Netflix Two Thumbs Up Function Explained – Protocol

For nearly five years, Netflix has had simple thumbs up and thumbs down icons to express viewing preferences and help its algorithms provide better recommendations. However, in polls, people have frequently expressed that this type of binary voting doesn’t really do justice to their tastes.

What if they were really, really in love with a show?

Tasked with finding a better way to express such levels of adoration, the streaming service recently explored the idea of ​​adding a heart icon to the Netflix app. The heart seemed like an obvious choice. It is a universal sign of love and widely used in apps like Instagram and Twitter.

But Netflix wouldn’t be Netflix if the company didn’t put such features through rigorous testing; in this case, it took almost a year. Meanwhile, the company discovered that cores weren’t actually the best performing feature after all, and instead opted for a new two-inch option which is being made available to its subscribers worldwide this week. .

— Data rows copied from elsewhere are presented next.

-- ==== Sys2Proof/Machine/Bridge.lean ====
section
/-! DEFINITION. Commands of the host bridge and the poll unit (R301-R330). -/

namespace Sys2Proof.Machine


/-- BAR2_WRITE: a host write at BAR2 offset `off`; `whole` says every byte enable is set (R304, R307). -/
def execBar2Write (off : Nat) (data : List Byte) (whole : Bool) (s : State) : Host.Outcome State Fault Refusal :=
  if 2 ^ 29 ≤ off then .fault .outsideAddressSpace
  else .next (if !s.hostUp then s
    else (s.updBridge (fun b => { b with intake := b.intake ++ [.write off data whole] })).pump.drain)

/-- BAR2_READ: a host read of `len` bytes at BAR2 offset `off` under the host's transaction `host` (R304, R309, R311). -/
def execBar2Read (host off len : Nat) (whole : Bool) (s : State) : Host.Outcome State Fault Refusal :=
  if 2 ^ 29 ≤ off then .fault .outsideAddressSpace
  else .next (if !s.hostUp then s
    else (s.updBridge (fun b => { b with intake := b.intake ++ [.read host off len whole] })).pump.drain)

/-- An answer that matches nothing (R303, R309, R314). -/
def State.lateAnswer (s : State) : State := s.sat BRIDGE.LATE_ANS_COUNT

/-- The data of a read or a poll have come (R309, R311, R312, R320). -/
def State.takeData (s : State) (r : Req) (a : Access) : State :=
  if r.kind = 2 then
    ((s.dropReq r.tag).offer 26 (some r.win) ((s.mono - r.left.getD s.mono) / 64 : Nat)).pollAnswered r.win
      (ofLe (bnat a.data))
  else if r.pf then
    match s.bridge.reads.find? (fun h => h.id = r.read) with
    | none => s.dropReq r.tag
    | some h =>
      if bitOf a.flags 1 then
        s.updBridge (fun b => { b with reqs := b.reqs.map (fun q =>
          if q.tag = r.tag then { q with pf := false, addr := h.addr, count := h.len, part := h.addr, gone := false, left := none }
          else q) })
      else
        let o := h.addr % 64
        let l : Line := { win := r.win, addr := r.addr, data := a.data, at_ := s.mono }
        let s1 := ((s.dropReq r.tag).storeLine l).serveLine l o h.len
        s1.readPart r.read r.part ((a.data.drop o).take h.len)
  else (s.dropReq r.tag).readPart r.read r.part a.data

/-- An RDATA or WACK is matched by its TAG (R303). -/
def State.takeAnswer (s : State) (a : Access) : State :=
  match s.bridge.reqs.find? (fun r => r.tag = a.tag && r.gone) with
  | none => s.lateAnswer
  | some r =>
    if a.op = 0x81 && r.kind = 0 then (s.offer 25 (some r.win) ((s.mono - r.at_) / 64 : Nat)).endWrite r none
    else if a.op = 0x82 && r.kind ≠ 0 then s.takeData r a
    else s.lateAnswer

/-- A refusal is matched by the SEQ and DEST of the refused frame (R115, R303). -/
def State.takeRefusal (s : State) (f : Frame) : State :=
  let p := bnat f.payload
  let port := if nodeOf f.src = s.nodeId then 0 else if f.dir = 0 then 3 else 2
  match s.bridge.reqs.find? (fun r => r.left.isSome && r.seq = ofBe ((p.drop 2).take 2) &&
      addrEp r.addr = ofBe ((p.drop 4).take 4) % 2 ^ 25) with
  | none => s.lateAnswer
  | some r => s.failReq r (p.headD 0) port

/-- ACCESS_ANSWER_RX: an answer or refusal for endpoint 0 of this node (R303). -/
def execAccessAnswerRx (f : Frame) (s : State) : Host.Outcome State Fault Refusal :=
  .next (
    let s1 := s.takeInbox 3 f
    if !s.pageOn 0x14 then s1
    else if f.refuse then (s1.takeRefusal f).pump.drain
    else match parseAccess f with
      | none => (s1.lateAnswer).drain
      | some a => (s1.takeAnswer a).pump.drain)

/-- READ_TIMEOUT: a read or poll unanswered for RD_TMO from the moment it was queued (R309, R319, R320); RD_TMO after a
non-posted write, the posted queue goes on (R307). Copies already lost are settled first. -/
def execReadTimeout (tag : Nat) (s : State) : Host.Outcome State Fault Refusal :=
  let s := s.settleLost
  .next (match s.bridge.reqs.find? (fun r => r.tag = tag && r.kind ≠ 0) with
    | none => if s.bridge.reqs.any (fun r => r.tag = tag && !r.posted) then s.pump.drain else s.drain
    | some r =>
      match r.left with
      | none => s.drain
      | some t =>
        if s.mono < t + s.rdTmo then s.drain
        else
          let s1 := if r.kind = 1 then (s.sat BRIDGE.RD_TMO_CNT_COUNT).raise 0x14 1 else s
          (s1.failReq r 0x10 0).pump.drain)

/-- WRITE_TIMEOUT: a write unanswered at PW_TMO after its acceptance fails with 0x10, one that has not left the
bridge is withdrawn with 0x11 (R314). Copies already lost are settled first. -/
def execWriteTimeout (tag : Nat) (s : State) : Host.Outcome State Fault Refusal :=
  let s := s.settleLost
  .next (match s.bridge.reqs.find? (fun r => r.tag = tag && r.kind = 0) with
    | none => s.drain
    | some r =>
      if s.mono < r.at_ + s.pwTmo then s.drain
      else (s.endWrite r (some (if r.gone then 0x10 else 0x11, 0))).pump.drain)

/-- PREFETCH_LINE_EXPIRY: a line is discarded 50 µs after it arrived (R312). -/
def execPrefetchLineExpiry (addr : Nat) (s : State) : Host.Outcome State Fault Refusal :=
  .next (s.discardLines 1 (fun l => l.addr = addr && decide (l.at_ + us 50 ≤ s.mono)))

/-- FENCE_CTRL.GO (R316): over every posted write of the window that is outstanding; ignored while one runs. -/
def State.fenceGo (s : State) (w : Nat) : State :=
  let s1 := s.wr BRIDGE.FENCE_CTRL_WINDOW w
  if s1.rd BRIDGE.FENCE_STAT_STATUS = 1 then s1
  else
    let s2 := ((s1.wr BRIDGE.FENCE_STAT_FAILED 0).wr BRIDGE.FENCE_STAT_ABORT_LATE 0).wr BRIDGE.FENCE_STAT_STATUS 1
    let s3 := (s2.updBridge (fun b => { b with
      fence := some w
      reqs := b.reqs.map (fun r =>
        { r with fenced := r.kind = 0 && r.win = w && !s.flag BRIDGE.WIN_CFG_NONPOSTED w }) })).wr BRIDGE.FENCE_CTRL_GO 1
    s3.fenceCheck

/-- FENCE_CTRL.ABORT (R318): a running fence is aborted; a completed one shows that the abort came late. -/
def State.fenceAbort (s : State) (w : Nat) : State :=
  let s1 := s.wr BRIDGE.FENCE_CTRL_WINDOW w
  match s1.rd BRIDGE.FENCE_STAT_STATUS with
  | 1 => ((s1.updBridge (fun b => { b with
      fence := none, reqs := b.reqs.map (fun r => { r with fenced := false }) })).wr BRIDGE.FENCE_STAT_STATUS 3).wr
        BRIDGE.FENCE_CTRL_GO 0
  | 2 => (s1.wr BRIDGE.FENCE_STAT_ABORT_LATE 1).raise 0x14 4
  | _ => s1

/-- RDA_CTRL.GO (R318): every held read of the window is aborted. A read that reached its completion point in the core cycle of
the write won against the abort; ABORT_LATE is set if every one did (R317, log 69). -/
def State.readAbort (s : State) (w : Nat) : State :=
  let held := s.bridge.reads.filter (fun (h : HeldRead) => h.win = w)
  let late := (s.bridge.ended.filter (fun (e : Nat × Nat) => e.1 = w && e.2 = s.mono / 64)).length
  let won := decide (held = []) && decide (0 < late)
  let s1 := (held.foldl State.failRead s).wr BRIDGE.RDA_CTRL_WINDOW w
  let s2 := (((s1.wr BRIDGE.RDA_STAT_STATUS (if held = [] then 2 else 3)).wr BRIDGE.RDA_STAT_ABORT_LATE (bit won)).wr
    BRIDGE.RDA_STAT_ABORTED_N held.length).wr BRIDGE.RDA_STAT_LATE_N late
  if won then s2.raise 0x14 4 else s2

/-- FENCE_GO: a write of FENCE_CTRL with GO (R316). -/
def execFenceGo (p : Port) (w : Nat) (s : State) : Host.Outcome State Fault Refusal :=
  .next (s.access p 0x14 0x60 (w % 128 * 65536 + 1) (fun s => s.fenceGo w))

/-- FENCE_ABORT: a write of FENCE_CTRL with ABORT (R318). -/
def execFenceAbort (p : Port) (w : Nat) (s : State) : Host.Outcome State Fault Refusal :=
  .next (s.access p 0x14 0x60 (w % 128 * 65536 + 2) (fun s => s.fenceAbort w))

/-- READ_ABORT: a write of RDA_CTRL with GO (R318). -/
def execReadAbort (p : Port) (w : Nat) (s : State) : Host.Outcome State Fault Refusal :=
  .next (s.access p 0x14 0x68 (w % 128 * 65536 + 1) (fun s => s.readAbort (w % 128)))

/-- The posted-write error log is emptied (R315). -/
def State.pweClear (s : State) : State :=
  s.clrFields 0 [BRIDGE.PWE_STAT_TOTAL, BRIDGE.PWE_STAT_VALID, BRIDGE.PWE_W0_ADDR_LO, BRIDGE.PWE_W1_WINDOW,
    BRIDGE.PWE_W1_ADDR_HI, BRIDGE.PWE_W2_TAG, BRIDGE.PWE_W2_CODE, BRIDGE.PWE_W2_PORT, BRIDGE.PWE_W3_NS, BRIDGE.PWE_W4_SEC_LO]

/-- The prefetch discard log is emptied (R313). -/
def State.pfdClear (s : State) : State :=
  s.clrFields 0 [BRIDGE.PFD_STAT_TOTAL, BRIDGE.PFD_STAT_VALID, BRIDGE.PFD_W0_ADDR_LO, BRIDGE.PFD_W1_WINDOW,
    BRIDGE.PFD_W1_ADDR_HI, BRIDGE.PFD_W2_CAUSE, BRIDGE.PFD_W2_COUNT]

/-- PWE_CLEAR: a write of PWE_CLR (R315). -/
def execPweClear (p : Port) (s : State) : Host.Outcome State Fault Refusal :=
  .next (s.access p 0x14 0x74 1 State.pweClear)

/-- PFD_CLEAR: a write of PFD_CLR (R313). -/
def execPfdClear (p : Port) (s : State) : Host.Outcome State Fault Refusal :=
  .next (s.access p 0x14 0x7C 1 State.pfdClear)

/-- An enabled entry's next multiple of PERIOD has come (R319). -/
def State.pollIsDue (s : State) (i : Nat) : Bool :=
  s.flag POLL.PE_CFG_EN i && decide ((s.poll i).slot < s.fabNs / s.pollPeriod i)

/-- The tag of a poll: bit 15 is 1 (R305). -/
def State.nextPollTag (s : State) : Nat :=
  (((List.range 2048).map (fun k => 32768 + (s.bridge.pollTag + k) % 32768)).find? (fun t =>
    s.bridge.reqs.all (fun r => r.tag ≠ t))).getD 32768

/-- A poll is sent: a 4-byte READ without PF (R319). -/
def State.pollSend (s : State) (i : Nat) : State :=
  let t := s.nextPollTag
  let s1 := (s.updPoll i (fun e => { e with tag := some t })).wr POLL.PE_STAT_IN_FLIGHT 1 i
  (s1.updBridge (fun b => { b with
    pollTag := (t + 1) % 32768
    reqs := b.reqs ++ [{ kind := 2, tag := t, win := i, count := 4, at_ := s.mono
                         addr := s.rd POLL.PE_ADDR_HI_ADDR i * 2 ^ 32 + s.rd POLL.PE_ADDR_LO_ADDR i * 4 }] })).pump

/-- POLL_DUE: entry `i` falls due, the lowest index first; while its previous poll is unanswered it is skipped
(R319). -/
def execPollDue (i : Nat) (s : State) : Host.Outcome State Fault Refusal :=
  .next (if !s.pageOn 0x15 || s.fenced 0x15 || !(decide (i < 1024) && s.pollIsDue i) ||
        (List.range i).any s.pollIsDue then s
    else
      let s1 := s.updPoll i (fun e => { e with slot := s.fabNs / s.pollPeriod i })
      if (s.poll i).tag.isSome then s1.sat POLL.POLL_SKIP_COUNT else (s1.pollSend i).drain)

/-- CQ_POP: the head of the change queue is removed (R321). -/
def execCqPop (p : Port) (s : State) : Host.Outcome State Fault Refusal :=
  .next (s.access p 0x15 0x74 1 (fun s => s.updBridge (fun b => { b with cq := b.cq.drop 1 })))

/-! ### Host rings (R322-R324) -/


/-- HOST_RX_DELIVERY: a message for endpoint 0 goes to the ring of its class; `buf` is the buffer address in the
ring's head descriptor (R323). -/
def execHostRxDelivery (f : Frame) (buf : Nat) (s : State) : Host.Outcome State Fault Refusal :=
  .next (
    let s1 := s.takeInbox 3 f
    let r := s1.rd BRIDGE.RX_MAP_RING f.tc
    let n := 32 + f.payload.length
    let head := s1.rd BRIDGE.RXR_HEAD_INDEX r
    if !s1.hostUp then s1
    else if !s1.flag BRIDGE.RXR_CFG_EN r || head = s1.rd BRIDGE.RXR_TAIL_INDEX r || decide (s1.rd BRIDGE.RXR_CFG_BUF_LEN r < n) then
      s1.sat BRIDGE.RXR_DROP_COUNT r
    else
      let desc := s1.rd BRIDGE.RXR_BASE_HI_ADDR r * 2 ^ 32 + s1.rd BRIDGE.RXR_BASE_LO_ADDR r / 16 * 16 + 16 * head
      let s2 := s1.emit (.item "HOST_WRITE" (buf / 64 * 64 :: (f.head28 ++ beBytes 4 f.hchk ++ bnat f.payload)))
      (s2.emit (.item "HOST_WRITE" ((desc + 8) :: leBytes 4 (2 ^ 31 + n)))).wr BRIDGE.RXR_HEAD_INDEX
        (ringNext (s1.rd BRIDGE.RXR_CFG_SIZE r) head) r)

/-- A send ring has a frame to serve: none of its frames waits for its key, and it owns a descriptor. -/
def State.txReady (s : State) (n : Nat) : Bool :=
  s.flag BRIDGE.TXR_CFG_EN n && !s.bridge.txWait.any (fun (w : TxWait) => w.ring = n) &&
  s.rd BRIDGE.TXR_HEAD_INDEX n ≠ s.rd BRIDGE.TXR_TAIL_INDEX n

/-- The send ring whose turn it is (R324). -/
def State.txTurn (s : State) : Option Nat := ((List.range 8).map (fun k => (s.bridge.turn + k) % 8)).find? s.txReady

/-- The frame of a header image and payload (R324). -/
def State.imageFrame (s : State) (image : List Byte) : Frame :=
  let h := bnat image
  let lt := bitOf (h.getD 1 0) 7
  { tc := h.getD 0 0 % 8, lt := lt, dest := ofBe ((h.drop 2).take 4) % 2 ^ 25, src := s.nodeId * 8192
    launch := if lt then ofBe ((h.drop 12).take 8) else 0, len := ofBe ((h.drop 20).take 2) % 2 ^ 13
    payload := image.drop 32 }

/-- What becomes of the frame of a send ring: the descriptor's status, or none while the frame waits for its key (R324). -/
def State.txFrame (s : State) (count : Nat) (image : List Byte) : Option Nat × State :=
  let f := s.imageFrame image
  if f.badHeader || count ≠ 32 + f.len || image.length ≠ count then (some 1, s)
  else if f.tc = 1 ∨ f.tc = 4 ∨ f.tc = 7 then (some 2, s)
  else
    let o := s.send 3 f s.bridge.txTag
    match o.1 with
    | .queued _ _ => (some 0, o.2)
    | .waiting => (none, o.2)
    | _ => (some 3, o.2)

/-- SEND_RING_SERVE: the ring whose turn it is, `count` and `image` being what its head descriptor and buffer hold. Its
descriptor is done once the frame has been queued or refused, the ring waiting meanwhile (R324). -/
def execSendRingServe (n count : Nat) (image : List Byte) (s : State) : Host.Outcome State Fault Refusal :=
  .next (if !s.hostUp || s.txTurn ≠ some n then s
    else
      let r := s.txFrame count image
      let desc := s.rd BRIDGE.TXR_BASE_HI_ADDR n * 2 ^ 32 + s.rd BRIDGE.TXR_BASE_LO_ADDR n / 16 * 16 + 16 * s.rd BRIDGE.TXR_HEAD_INDEX n
      let s1 := r.2.updBridge (fun b => { b with turn := (n + 1) % 8, txTag := b.txTag + 1 })
      (match r.1 with
       | some st => s1.txDone n desc st
       | none => s1.updBridge (fun b => { b with txWait := b.txWait ++ [TxWait.mk n s.bridge.txTag desc] })).pump.drain)

end Sys2Proof.Machine
end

Here’s how that change of heart happened.

Find a universal symbol for love

Netflix rolled out its new two-inch feature to its mobile and smart TV apps as well as its website on Monday. Subscribers are advised that this type of feedback directly affects future recommendations. A thumbs down means that a title will no longer be suggested; a thumbs up will cause Netflix to recommend similar content. Two thumbs up means “we know you’re a real fan”, as the Netflix mobile app says.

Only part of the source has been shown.